Around this time, in the later 1990s, I kept coming back to the small-scale ‘gestural’ work I had started about a decade earlier and these were a few from an isolated series of landscape impressions. I had always preferred working on heavy paper rather than canvas or board, but always with oil or spirit-based paint firstly because I couldn’t stand the paper buckling but also because I found that I could mix a much more fluid paint using oils or spirits while still retaining maximum opacity if needed. I made my own fluid oil paint .. I can’t quite remember how, but it wasn’t difficult! I used dry powder pigment, supplied by the theatre where I was working at the time as a designer, mixed with linseed oil and something else to make it dry much quicker. I couldn’t use standard artist’s oil paint thinned with turpentine or white spirit because as liquids these became too weak to dry properly on absorbent paper.
These landscapes don’t attempt much ‘realism’, in the usual sense of the word .. they’re abstracted, and one could call them free impressions. However, they’re actually anything but ‘free’ .. there are fairly strict rules observed. These include an overriding horizontal emphasis; a sense of division between ‘below’ and ‘above’ or in some cases foreground, middle-ground and background; a monochrome palette of 3-4 tones; a fluid sweep with a fairly specific curvature and a stroke which almost always tapers. The first few rules are cerebral and administrated, whereas the last two are more physically determined.
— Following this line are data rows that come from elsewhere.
/-- The start of stage 3 for one allocation: its demand, and its deficit where it has none. -/
def demandOne (t a : Nat) (w : GWork) : GWork :=
  wMod t (fun x =>
    if x.on a && decide (0 < (x.curve a).weight) then
      let c := x.curve a
      let g := x.grant.getD a 0
      let d := min (ceilDiv (min (effBacklog (x.alloc a)) c.max - g) 64) ((c.max - g) / 64)
      { x with dem := x.dem.set a d, dfc := if d = 0 then x.dfc.set a 0 else x.dfc }
    else x) w

/-- The pairs live at the start of stage 3, as 4 × terminal + alloc, rising. -/
def liveOf (w : GWork) : List Nat :=
  w.terms.flatMap fun x =>
    ((List.range 4).filter fun a =>
      x.on a && decide (0 < (x.curve a).weight) && decide (x.dem.getD a 0 ≠ 0) && !x.blocked.getD a false).map fun a => x.t * 4 + a

/-- Stage 3's loop; the bound is above the visits that any deficits and budget allow. DEDUCED: an allocation first refused for
entries here keeps the `WEIGHT` that the procedure of R154 has added by then, where the table of R155 has its deficit unchanged. -/
def excessLoop : Nat → Nat → List Nat → GWork → Nat × GWork
  | 0, p, _, w => (p, w)
  | n + 1, p, live, w =>
    if live.isEmpty || decide (w.budget < 64) then (p, w)
    else
      let key := match live.find? fun k => decide (p ≤ k) with
        | some k => k
        | none => live.headD 0
      let t := key / 4
      let a := key % 4
      let p' := (key + 1) % 2048
      match wFind w t with
      | none => (p, w)
      | some x =>
        let d := x.dfc.getD a 0 + (x.curve a).weight
        let w := wMod t (fun x => { x with dfc := x.dfc.set a d }) w
        if d ≤ 0 then excessLoop n p' live w
        else
          let (got, w) := place t a (64 * min (min d.toNat (x.dem.getD a 0)) (w.budget / 64)) w
          if got = 0 then excessLoop n p' (live.filter fun k => k ≠ key) w
          else
            let u := ceilDiv got 64
            let dem := x.dem.getD a 0 - u
            let w := wMod t (fun x => { x with dfc := x.dfc.set a (if dem = 0 then 0 else d - u), dem := x.dem.set a dem }) w
            excessLoop n p' (if dem = 0 then live.filter fun k => k ≠ key else live) w

/-- The terminals of a computation: those in data or poll-only mode with good records (R145, R161), by number. -/
def gTerms (s : State) (t : Nat) : List GTerm :=
  (s.gnt.recs.filter fun e => e.1 / 512 = t && (e.2.mode = 2 || e.2.mode = 3) && !e.2.flagged).map fun e =>
    { t := e.1 % 512, r := e.2, curves := (List.range 4).map (curveOf s e.2), k := e.2.burstsM1 + 1,
      dfc := (List.range 4).map fun a => ((e.2.allocs.getD a {}).excess) }

/-- The whole procedure of R154: the excess pointer after it, and the work. -/
def allocate (rot exPtr : Nat) (w : GWork) : Nat × GWork :=
  let ts := w.terms.map GTerm.t
  let order := (ts.filter fun t => decide (rot ≤ t)) ++ (ts.filter fun t => decide (t < rot))
  let pairs := order.flatMap fun t => [(t, 0), (t, 1), (t, 2), (t, 3)]
  let w := pairs.foldl (fun w e => guarOne e.1 e.2 w) w
  let w := order.foldl (fun w t => pollOne t w) w
  let w := pairs.foldl (fun w e => assuredOne e.1 e.2 w) w
  let w := pairs.foldl (fun w e => demandOne e.1 e.2 w) w
  excessLoop 100000000 exPtr (liveOf w) w

/-! The layout (R156). -/

/-- The phases that the bursts of a terminal use. -/
def phasesOf (k : Nat) : List Nat :=
  match k with
  | 1 => [0]
  | 2 => [0, 2]
  | 3 => [0, 1, 2]
  | _ => [0, 1, 2, 3]

/-- The allocations that a terminal holds grants for. -/
def GTerm.held (x : GTerm) : List Nat := (List.range 4).filter fun a => x.grant.getD a 0 ≠ 0

/-- The bytes of an allocation's entry in a phase, its report included. -/
def partBytes (rb : Nat) (x : GTerm) (ph a : Nat) : Nat :=
  let g := x.grant.getD a 0
  let q := round4Down (g / x.k)
  if ph = 0 then g - (x.k - 1) * q + (if x.held.head? = some a then rb else 0) else q

/-- The lowest-numbered enabled allocation, or 0 (R157). -/
def lowAlloc (x : GTerm) : Nat := ((List.range 4).find? fun a => (x.alloc a).enable).getD 0

/-- The flow mapped to an allocation (R159). -/
def flowOf (x : GTerm) (a : Nat) : Option Nat :=
  if (x.alloc a).flowValid then some (x.alloc a).flow else none

/-- A terminal's entries in a phase, without their places: alloc, kind, report, bytes. -/
def burstOf (rb : Nat) (x : GTerm) (ph : Nat) : List (Nat × GKind × Bool × Nat) :=
  if x.held.isEmpty then
    if x.polled && decide (ph = 0) then [(lowAlloc x, .poll, true, rb)] else []
  else if (phasesOf x.k).contains ph then
    x.held.map fun a => (a, GKind.data, decide (ph = 0 ∧ x.held.head? = some a), partBytes rb x ph a)
  else []

def burstBytes (oh rb : Nat) (x : GTerm) (ph : Nat) : Nat :=
  let b := burstOf rb x ph
  if b.isEmpty then 0 else b.foldl (fun a e => a + e.2.2.2) oh

/-- The entries of one burst from a position. -/
def emitBurst (x : GTerm) : Nat → Bool → List (Nat × GKind × Bool × Nat) → List GEntry
  | _, _, [] => []
  | pos, first, (a, k, rep, n) :: r =>
    { term := x.t, alloc := a, kind := k, report := rep, first := first, start := pos / 4, len := n / 4, flow := flowOf x a }
      :: emitBurst x (pos + n) false r

/-- The entries of the bursts of one phase, and the position after them. -/
def emitPhase (oh rb ph : Nat) : Nat → List GTerm → List GEntry × Nat
  | pos, [] => ([], pos)
  | pos, x :: r =>
    let b := burstOf rb x ph
    if b.isEmpty then emitPhase oh rb ph pos r
    else
      let (es, p) := emitPhase oh rb ph (pos + burstBytes oh rb x ph) r
      (emitBurst x (pos + oh) true b ++ es, p)

/-- Phases from one on. -/
def emitFrom (oh rb cap : Nat) (ts : List GTerm) : Nat → Nat → Nat → List GEntry
  | 0, _, _ => []
  | n + 1, ph, pos =>
    let rest := (List.range 4).foldl (fun a k => if ph ≤ k then ts.foldl (fun a x => a + burstBytes oh rb x k) a else a) 0
    let (es, p) := emitPhase oh rb ph (min (max pos (ph * cap / 4)) (cap - rest)) ts
    es ++ emitFrom oh rb cap ts n (ph + 1) p

/-- The entries of the reservations taken, from position 0. -/
def emitOffers : Nat → List (GKind × Nat × Nat) → List GEntry
  | _, [] => []
  | pos, (k, t, n) :: r => { term := t, alloc := 0, kind := k, start := pos / 4, len := n / 4 } :: emitOffers (pos + n) r

/-- The codes of `KIND` (R157). -/
def GKind.code : GKind → Nat
  | .data => 0
  | .poll => 1
  | .slot => 2
  | .window => 3
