-- ==== Sys2Proof/Machine/Classify.lean ====
section
/-! DEFINITION. The classifier's tables and its parse engine: parse steps (R124–R126), exact-match entries (R130, R131),
ternary rules (R132), keyed hashing and indirection (R134, R135). -/

namespace Sys2Proof.Machine

/-! Parse steps (R124). -/

/-- Bits of a parse step. -/
def stBits (w : BitVec 64) (lo n : Nat) : Nat := w.toNat / 2 ^ lo % 2 ^ n
def stBit (w : BitVec 64) (i : Nat) : Bool := stBits w i 1 = 1
def stOp (w : BitVec 64) : Nat := stBits w 58 6
def stNext (w : BitVec 64) : Nat := stBits w 46 12

/-- The bits below `OP` and `NEXT` that an opcode leaves reserved are 0, and every field is in range (R124, R125). -/
def stepOk (w : BitVec 64) : Bool :=
  match stOp w with
  | 0x00 => decide (stNext w = 0 ∧ stBits w 0 37 = 0)
  | 0x01 => decide (stBits w 0 14 = 0)
  | 0x02 => decide (stBits w 0 15 = 0)
  | 0x03 => decide (stBits w 0 33 = 0)
  | 0x05 => decide (stBits w 0 30 = 0 ∧ stBits w 37 9 ≤ 256)
  | 0x06 => decide (stBits w 0 21 = 0 ∧ stBits w 37 3 ≠ 7)
  | 0x07 => decide (stBits w 0 28 = 0 ∧ stBits w 40 6 + stBits w 28 4 ≤ 63)
  | 0x08 => decide (stBits w 0 37 = 0 ∧ stBits w 40 6 ≤ 62)
  | 0x09 => decide (stBits w 0 24 = 0 ∧ stBits w 40 6 ≤ 62)
  | 0x0A => decide (stBits w 0 32 = 0 ∧ stBits w 40 6 ≤ 44)
  | 0x0B => decide (stBits w 0 28 = 0 ∧ 1 ≤ stBits w 34 6 ∧ stBits w 34 6 ≤ 36 ∧ stBits w 40 6 + stBits w 34 6 ≤ 64)
  | 0x0C =>
    decide (stBits w 0 25 = 0) &&
      (let v := stBits w 25 18
       match stBits w 43 3 with
       | 0 => decide (v < 64)
       | 1 => decide (v < 3)
       | 2 => decide (v < 8)
       | 3 => decide (v < 1024)
       | 4 => true
       | 5 => decide (v < 2)
       | _ => false)
  | _ => false

/-! What an engine holds for a frame (R122). -/

/-- The results of classification. `path` is the cluster port that a `KIND` 0b10 table writes. -/
structure PRes where
  flow : Nat := 0
  hasFlow : Bool := false
  cls : Nat := 0
  colour : Nat := 0
  prio : Nat := 0
  ring : Nat := 0
  report : Bool := false
  path : Option Nat := none
  deriving DecidableEq, Repr

/-- The frame as an engine sees it: direction, window (R123) and start results. -/
structure PFrame where
  up : Bool
  win : List Byte
  start : PRes
  deriving DecidableEq, Repr

structure PEng where
  c : Nat := 0
  g : List Nat
  kb : List Byte := List.replicate 64 0
  oob : Bool := false
  hit : Bool := false
  res : PRes
  steps : Nat := 0
  looks : Nat := 0
  hits : Nat := 0
  hashes : Nat := 0
  deriving DecidableEq, Repr

/-- How a frame's program ended: `exc` is the exception's step and cause (R126); `bad` a step with a double-bit error
(R291). -/
structure POut where
  res : PRes
  steps : Nat
  looks : Nat
  hits : Nat
  tern : Bool := false
  ternHit : Bool := false
  exc : Option (Nat × Nat) := none
  bad : Bool := false
  deriving DecidableEq, Repr

/-- A flagged item of a store (R291). -/
def itemBad (s : State) (store item : Nat) : Bool := s.cls.badItems.contains (store, item)

def gReg (e : PEng) (k : Nat) : Nat := e.g.getD k 0
def gSet (k v : Nat) (e : PEng) : PEng := { e with g := e.g.set k (v % 65536) }

/-- A byte of the window; outside it 0, and OOB (R123). -/
def winGet (f : PFrame) (i : Nat) : Nat := (f.win.getD i 0).toNat
def winOut (f : PFrame) (i n : Nat) : Bool := decide (f.win.length < i + n)

/-- Bytes written into the key buffer. -/
def kbPut (ofs : Nat) (bs : List Byte) (e : PEng) : PEng :=
  { e with kb := e.kb.take ofs ++ bs ++ e.kb.drop (ofs + bs.length) }

def twoBytes (v : Nat) : List Byte := [BitVec.ofNat 8 (v / 256), BitVec.ofNat 8 (v % 256)]

/-- A write to a result, unless the direction ignores it (R127). `FIELD` is coded as SET codes it. -/
def resWrite (up : Bool) (field v : Nat) (r : PRes) : PRes :=
  match field with
  | 0 => { r with cls := v % 64 }
  | 1 => { r with colour := v % 4 }
  | 2 => if up then r else { r with prio := v % 8 }
  | 3 => if up then { r with ring := v % 1024 } else r
  | 4 => if up then { r with flow := v % 262144, hasFlow := true } else r
  | 5 => if up then { r with report := decide (v % 2 = 1) } else r
  | _ => r

/-- A write whose `SET_` bit decides. -/
def resIf (on : Bool) (up : Bool) (field v : Nat) (r : PRes) : PRes := if on then resWrite up field v r else r

/-! The exact-match table (R130, R131). -/

/-- h of R131. -/
def emHash (prof : Nat) (key : List Byte) : Nat := crc32c (BitVec.ofNat 8 prof :: key)

/-- The bucket of a key, over all banks. -/
def emBucket (prof : Nat) (key : List Byte) : Nat := emHash prof key % 16 * 1536 + emHash prof key / 16 % 1536

def emIs (prof : Nat) (key : List Byte) (e : EmEnt) : Bool := e.prof = prof && e.key = key

/-- The entry that a lookup hits; a flagged one misses (R291). -/
def emFind (s : State) (prof : Nat) (key : List Byte) : Option EmEnt :=
  s.cls.em.find? fun e => emIs prof key e && !e.bad

/-- Entries in a bucket. -/
def emUsed (s : State) (b : Nat) : Nat := (s.cls.em.filter fun e => emBucket e.prof e.key = b).length

/-- An entry's action (R130). -/
def emApply (up : Bool) (e : EmEnt) (r : PRes) : PRes :=
  let a := e.act0
  let b := e.act1
  resIf (bitOf b 14) up 3 (bitsOf b 4 10) (resIf (bitOf b 3) up 2 (bitsOf b 0 3) (resIf (bitOf a 28) up 1 (bitsOf a 26 2)
    (resIf (bitOf a 25) up 0 (bitsOf a 19 6) (resIf (bitOf a 18) up 4 (bitsOf a 0 18) r))))

/-! Ternary rules (R132). -/

/-- A valid rule of 24 words matches a profile and the key buffer's first 32 bytes. -/
def ternMatch (ws : List Word) (prof : Nat) (kb : List Byte) : Bool :=
  bitOf (wAt ws 0) 0 &&
  decide (Nat.land (Nat.xor prof (bitsOf (wAt ws 1) 0 8)) (bitsOf (wAt ws 1) 8 8) = 0) &&
  ((List.range 8).all fun i =>
    decide (((wordOf (leNat ((kb.drop (4 * i)).take 4))) ^^^ wAt ws (4 + i)) &&& wAt ws (12 + i) = 0))

/-- The lowest-numbered rule of the active page that matches; a flagged one acts as not valid (R291). -/
def ternFind (s : State) (prof : Nat) (kb : List Byte) : Option (List Word) :=
  (s.cls.ternA.find? fun e => ternMatch e.2 prof kb && !itemBad s 6 e.1).map fun e => e.2

/-- A rule's `SET_` fields. -/
def ternApply (up : Bool) (ws : List Word) (r : PRes) : PRes :=
  let a := wAt ws 20
  resIf (bitOf a 24) up 3 (bitsOf a 14 10) (resIf (bitOf a 13) up 2 (bitsOf a 10 3) (resIf (bitOf a 9) up 1 (bitsOf a 7 2)
    (resIf (bitOf a 6) up 0 (bitsOf a 0 6) r)))

/-- No reserved bit of a rule is set, and its colour is one of three (R133). -/
def ternOk (ws : List Word) : Bool :=
  decide (bitsOf (wAt ws 0) 1 31 = 0 ∧ bitsOf (wAt ws 1) 16 16 = 0 ∧ wAt ws 2 = 0 ∧ wAt ws 3 = 0 ∧ bitsOf (wAt ws 20) 7 2 ≠ 3
    ∧ bitsOf (wAt ws 20) 25 7 = 0 ∧ wAt ws 21 = 0 ∧ wAt ws 22 = 0 ∧ wAt ws 23 = 0)

/-! Hashing and indirection (R134, R135). -/

/-- Bytes as one number, the first byte's most significant bit on top. -/
def toeplitz (key : Nat) : Nat → List Byte → Nat
  | _, [] => 0
  | i, b :: r =>
    Nat.xor ((List.range 8).foldl (fun a j =>
      if b.toNat / 2 ^ (7 - j) % 2 = 1 then Nat.xor a (key / 2 ^ (288 - (8 * i + j)) % 4294967296) else a) 0)
      (toeplitz key (i + 1) r)

/-- The 40 bytes of a hash key, as one big-endian number (R139). -/
def hashKey (s : State) (k : Nat) : Nat :=
  beNat (wordsBytes ((List.range 10).map fun m => reg s (0x30600 + k * 0x40 + m * 4)))

/-- The indirection entry that a HASH step finds in force: the table's kind and the value. -/
def indFind (s : State) (t : Nat) (input : List Byte) : Option (Nat × Nat) :=
  let ctl := reg s (0x30400 + t * 4)
  let k := bitsOf ctl 0 4
  let i := t * 512 + toeplitz (hashKey s k) 0 input % 512
  let e := tget s.cls.ind i 0
  if bitOf ctl 31 && bitOf e 31 && !itemBad s 9 k && !itemBad s 9 (16 + i) then some (bitsOf ctl 4 2, bitsOf e 0 10) else none

/-- The result that a table's kind names, for the direction that it applies to (R135). -/
def indApply (up : Bool) (kind v : Nat) (r : PRes) : PRes :=
  match kind with
  | 0 => resWrite up 3 v r
  | 1 => resWrite up 2 v r
  | 2 => { r with path := some (v % 4) }
  | _ => r

/-! The engine. -/

/-- One step that is not END: the next step's index and the engine after it (R124). -/
def parseStep (s : State) (f : PFrame) (w : BitVec 64) (e : PEng) : Nat × PEng :=
  let nx := stNext w
  match stOp w with
  | 0x01 =>
    let at' := e.c + stBits w 35 8
    let wide := stBit w 34
    let v := if wide then winGet f at' * 256 + winGet f (at' + 1) else winGet f at'
    let e := { e with oob := e.oob || winOut f at' (if wide then 2 else 1) }
    (nx, gSet (stBits w 43 3) (Nat.land (v / 2 ^ stBits w 30 4) (stBits w 14 16)) e)
  | 0x02 => (if gReg e (stBits w 43 3) = stBits w 27 16 then nx else stBits w 15 12, e)
  | 0x03 => (if (if stBit w 45 then e.hit else e.oob) then nx else stBits w 33 12, e)
  | 0x05 =>
    let c := e.c + stBits w 37 9 + (if stBit w 36 then gReg e (stBits w 33 3) * 2 ^ stBits w 30 3 else 0)
    (nx, if c ≤ 256 then { e with c := c } else { e with c := 256, oob := true })
  | 0x06 =>
    let a := gReg e (stBits w 40 3)
    let i := stBits w 21 16
    let v := match stBits w 37 3 with
      | 0 => a + i
      | 1 => a + 65536 - i
      | 2 => Nat.land a i
      | 3 => Nat.lor a i
      | 4 => a * 2 ^ (i % 16)
      | 5 => a / 2 ^ (i % 16)
      | _ => i
    (nx, gSet (stBits w 43 3) v e)
  | 0x07 =>
    let at' := e.c + stBits w 32 8
    let n := stBits w 28 4 + 1
    let bs := (List.range n).map fun j => BitVec.ofNat 8 (winGet f (at' + j))
    (nx, kbPut (stBits w 40 6) bs { e with oob := e.oob || winOut f at' n })
  | 0x08 => (nx, kbPut (stBits w 40 6) (twoBytes (gReg e (stBits w 37 3))) e)
  | 0x09 => (nx, kbPut (stBits w 40 6) (twoBytes (stBits w 24 16)) e)
  | 0x0A =>
    let e := { e with looks := e.looks + 1 }
    (nx, match emFind s (stBits w 32 8) ((e.kb.drop (stBits w 40 6)).take 20) with
      | some x => { e with hit := true, hits := e.hits + 1, res := emApply f.up x e.res }
      | none => { e with hit := false })
  | 0x0B =>
    let e := { e with hashes := e.hashes + 1 }
    (nx, match indFind s (stBits w 28 6) ((e.kb.drop (stBits w 40 6)).take (stBits w 34 6)) with
      | some (k, v) => { e with res := indApply f.up k v e.res }
      | none => e)
  | 0x0C => (nx, { e with res := resWrite f.up (stBits w 43 3) (stBits w 25 18) e.res })
  | _ => (nx, e)

/-- The end of a program: its ternary search, when END asks for one. -/
def parseEnd (s : State) (f : PFrame) (w : BitVec 64) (e : PEng) : POut :=
  let out : POut := { res := e.res, steps := e.steps, looks := e.looks, hits := e.hits }
  if stBit w 45 then
    match ternFind s (stBits w 37 8) (e.kb.take 32) with
    | some ws => { out with tern := true, ternHit := true, res := ternApply f.up ws e.res }
    | none => { out with tern := true }
  else out

/-- A frame's program from a step on, within the limits of R126. -/
def parseRun (s : State) (f : PFrame) : Nat → Nat → PEng → POut
  | 0, at', e => { res := f.start, steps := e.steps, looks := e.looks, hits := e.hits, exc := some (at', 0) }
  | n + 1, at', e =>
    let w := tget s.cls.parseA at' 0
    let out : POut := { res := f.start, steps := e.steps, looks := e.looks, hits := e.hits }
    if itemBad s 7 at' then { out with bad := true }
    else if stOp w = 0x0A && decide (8 ≤ e.looks) then { out with exc := some (at', 1) }
    else if stOp w = 0x0B && decide (4 ≤ e.hashes) then { out with exc := some (at', 2) }
    else
      let e := { e with steps := e.steps + 1 }
      if stOp w = 0x00 then parseEnd s f w e
      else parseRun s f n (parseStep s f w e).1 (parseStep s f w e).2

/-- A whole classification: the program starts at step 0 upstream and at step 1 downstream (R122). -/
def parseFrame (s : State) (f : PFrame) (g : List Nat) : POut :=
  parseRun s f 256 (if f.up then 0 else 1) { g := g, res := f.start }

/-- `CLS_PARSE_CTRL.DEPTH` in bytes (R139). -/
def parseDepth (s : State) : Nat := 64 * (bitsOf (reg s 0x30000) 0 2 + 1)

/-- The default word of a port (R139). -/
def portDefault (s : State) (p : Nat) : Word := reg s (0x30200 + p * 4)

/-- Parse steps retired, counted in units of 64 (R312). -/
def countSteps (n : Nat) (s : State) : State :=
  let t := s.cls.stepRem + n
  let s := s.modCls fun c => { c with stepRem := t % 64 }
  if t / 64 = 0 then s else perf 19 (t / 64) s

/-- The lookup-cycles that a frame's exact-match lookups waited (R131, R312). -/
def bankWaits (looks : Nat) (s : State) : State := if looks = 0 then s else drawn (perf 21 (Config.bankWait s.freeCtr).toNat s)

/-- The counters and events of one classified frame (R126, R139). -/
def countParse (p : Nat) (up : Bool) (o : POut) (s : State) : State :=
  let s := addCtr (clsCtr (if up then 0 else 1)) 1 s
  let s := addCtr (clsCtr 3) o.hits (addCtr (clsCtr 2) o.looks s)
  let s := addCtr (clsCtr 5) (ofBit o.ternHit) (addCtr (clsCtr 4) (ofBit o.tern) s)
  let s := countSteps o.steps (bankWaits o.looks s)
  if o.bad then addCtr (clsCtr 6) 1 s
  else match o.exc with
    | some (at', cause) =>
      raise 0x310 (wordOf (p + ofBit up * 64)) (wordOf (at' + cause * 4096)) (addCtr (clsCtr 6) 1 s)
    | none => s

/-- A mark after classification: parsed and looked up (R323). -/
def markParsed (o : POut) (now : Word) (m : Mark) : Mark :=
  { ((m.at 1 now).at 2 now) with steps := o.steps, lookups := o.looks, ternHit := o.ternHit }

end Sys2Proof.Machine
end

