/-- `LNK_REMOTE_RING` of a ring (R244). -/
def remoteRing (s : State) (r : Nat) : Option (Nat × Nat) :=
  let w := reg s (0x81000 + r * 4)
  if bitOf w 31 then some (bitsOf w 10 14, bitsOf w 0 10) else none

/-- The DATA message that carries a frame (R244). -/
def dataOf (u : Us) (ring : Nat) : DataMsg :=
  { ring := Fin.ofNat 1024 ring, cls := Fin.ofNat 64 u.cls, colour := u.colour, alloc := Fin.ofNat 4 u.alloc,
    terminal := u.tree * 512 + u.term, flow := u.flow, stamp := u.stamp, bytes := u.kept }

/-- A frame for another instance waits to be sent; without a valid route it is discarded (R244, R245). The manual names no
counter of R118 for that end; it is counted as a frame that found no way on from stage 6. -/
def toLink (u : Us) (dest ring : Nat) (s : State) : State :=
  if !routeValid s dest then endUs u.id 35 (noRoute none dest s)
  else
    let m : Msg := { body := .data (dataOf u ring), cls := u.cls / 8, hops := linkHops s, dest := dest, origin := ownInstance s,
                     us := some u.id }
    (modUs u.id (fun u => { u with stage := .link, mark := u.mark.map (Mark.at 4 (stampNow s)) }) s).modLnk fun l =>
      { l with out := l.out ++ [m] }

/-- A frame reaches stage 6. -/
def reach6 (id : Nat) (s : State) : State :=
  match findUs s id with
  | none => s
  | some u =>
    if quarantined u then
      if quarOn s then
        let s := if u.err then stat u.port (errCounter u.status) 1 s else s
        modUs id (fun u => { u with ring := quarRing s, poly := rxPoly s (quarRing s), stage := .buffers }) s
      else endUs id 37 (raise 0x152 (wordOf u.port) (wordOf u.flow) s)
    else match remoteRing s u.ring with
    | none => modUs id (fun u => { u with poly := rxPoly s u.ring, stage := .buffers }) s
    | some (dest, ring) =>
      if dest = ownInstance s then modUs id (fun u => { u with ring := ring, poly := rxPoly s ring, stage := .buffers }) s
      else toLink u dest ring s

/-- Frames past stage 5 reach stage 6 in the order of R112. -/
def settleUs (s : State) : State :=
  ((s.tpt.us.filter fun u => u.stage = .ready).map fun u => u.id).foldl (fun s id =>
    match findUs s id with
    | none => s
    | some u => if u.stage = .ready && !blockedAt6 s u then reach6 id s else s) s

/-! Stage 5 (R108, R129, R199, R204). -/

/-- A frame that waits for a flow waits for a page-in: a slot that is being evicted is reclaimed with none (R195, R210). -/
def needsPageIn (s : State) (f : Nat) : Bool :=
  match (getFlow s f).slot with
  | some i => decide ((getSlot s i).st ≠ .evicting)
  | none => true

/-- A migration is sending the flow, which stays unchanged until its close (R271). -/
def flowSent (s : State) (f : Nat) : Bool :=
  s.tpt.prot.any fun e => e.2.phase = 4 && match e.2.mig with
    | some m => m.flows.any fun x => x.1 = f
    | none => false

/-- A frame at the end of classification resolves its context, waits for it, or needs none. -/
def usStage5 (id : Nat) (s : State) : State :=
  match findUs s id with
  | none => s
  | some u =>
    let go := fun (f : Us → Us) (s : State) =>
      modUs id (fun u => { f u with stage := .ready }) s
    if !u.hasFlow || !flowLive s u.flow then go (fun u => { u with flow := 0, hasFlow := false }) (addCtr (clsCtr 8) 1 s)
    else if heldBoth s u.flow then go (fun u => { u with held := true }) s
    else match served s u.flow with
    | some i =>
      let s := touch i (if flowSent s u.flow then s else changeCtx i (fun c =>
        { c with rxFrames := (c.rxFrames + 1) % 281474976710656, rxBytes := (c.rxBytes + u.len) % 281474976710656 }) s)
      go (fun u => { u with mark := u.mark.map (Mark.at 3 (stampNow s)) }) s
    | none =>
      let s := if u.stage = .context then s
        else addCtr (pgrCtr 6) (ofBit (needsPageIn s u.flow)) (modUs id (fun u => { u with stage := .context }) s)
      needPage u.flow 1 (.send u.flow) id s

/-- Frames that wait for a flow's context take stage 5 again, in order. -/
def resumeUs (f : Nat) (s : State) : State :=
  settleUs (((s.tpt.us.filter fun u => u.stage = .context && decide (u.flow = f)).map fun u => u.id).foldl
    (fun s id => usStage5 id s) s)

/-! Arrival (R108 stages 1–3). -/

/-- Cells that an upstream frame of a port takes from the pool; none when the budget or the pool does not hold them. -/
def usTake (s : State) (p n : Nat) : Option Nat :=
  let P := getPort s p
  let fromPool := n - min n (1024 - (P.usCells - P.usPool))
  if 4096 < P.usCells + n || poolFree s < fromPool then none else some fromPool

/-- The tree that a frame presented on a port belongs to (R262, R267); none once a migration's drain has ended (R271), and while the
tree stays frozen after it (R273). -/
def usTree (s : State) (p : Nat) : Option Nat :=
  match treeOn s p with
  | some t => if (getProt s t).phase = 4 ∨ (getProt s t).phase = 7 then none else some t
  | none => match (getPort s p).former with
    | some (t, till) => if now16 s < till then some t else none
    | none => none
I remember as a teenager coming across ink drawings in the British Museum by the severely underrated artist Alexander Cozens. Cozens published a book entitled A New Method of assisting the Invention in Drawing Original Compositions of Landscape shortly before his death in 1786. In it he proposed a form of ‘automatic’ or chance-generated painting which could have come, more than a hundred years later, straight out of the Surrealist’s handbook. He started with chance ink blots and instinctive marks on paper which he would then elaborate into more identifiable impressions of landscape.
What interested me was the idea that these invented landscapes are no less ‘real’ just because they don’t exist. If the graphic depiction conforms to the same laws of natural form, including the accidental, then the fact that they’re inventions is somewhat irrelevant .. they could easily exist somewhere! Since a specific landscape in nature composes itself with a fair amount of chance, why go to the trouble of slavishly copying a natural scene? Of course the position of trees, the lushness of grass or the formations of rock are determined by many things other than chance, but if these ‘algorithms’ are understood .. is the creation any less ‘natural’ than nature? Cozens, and a number of other artists of the 18th-19th centuries who invented idealised landscapes or doctored real scenes to their aesthetic sensibilities, were laying down some of the first stepping-stones towards the ‘virtual realities’ we experience today.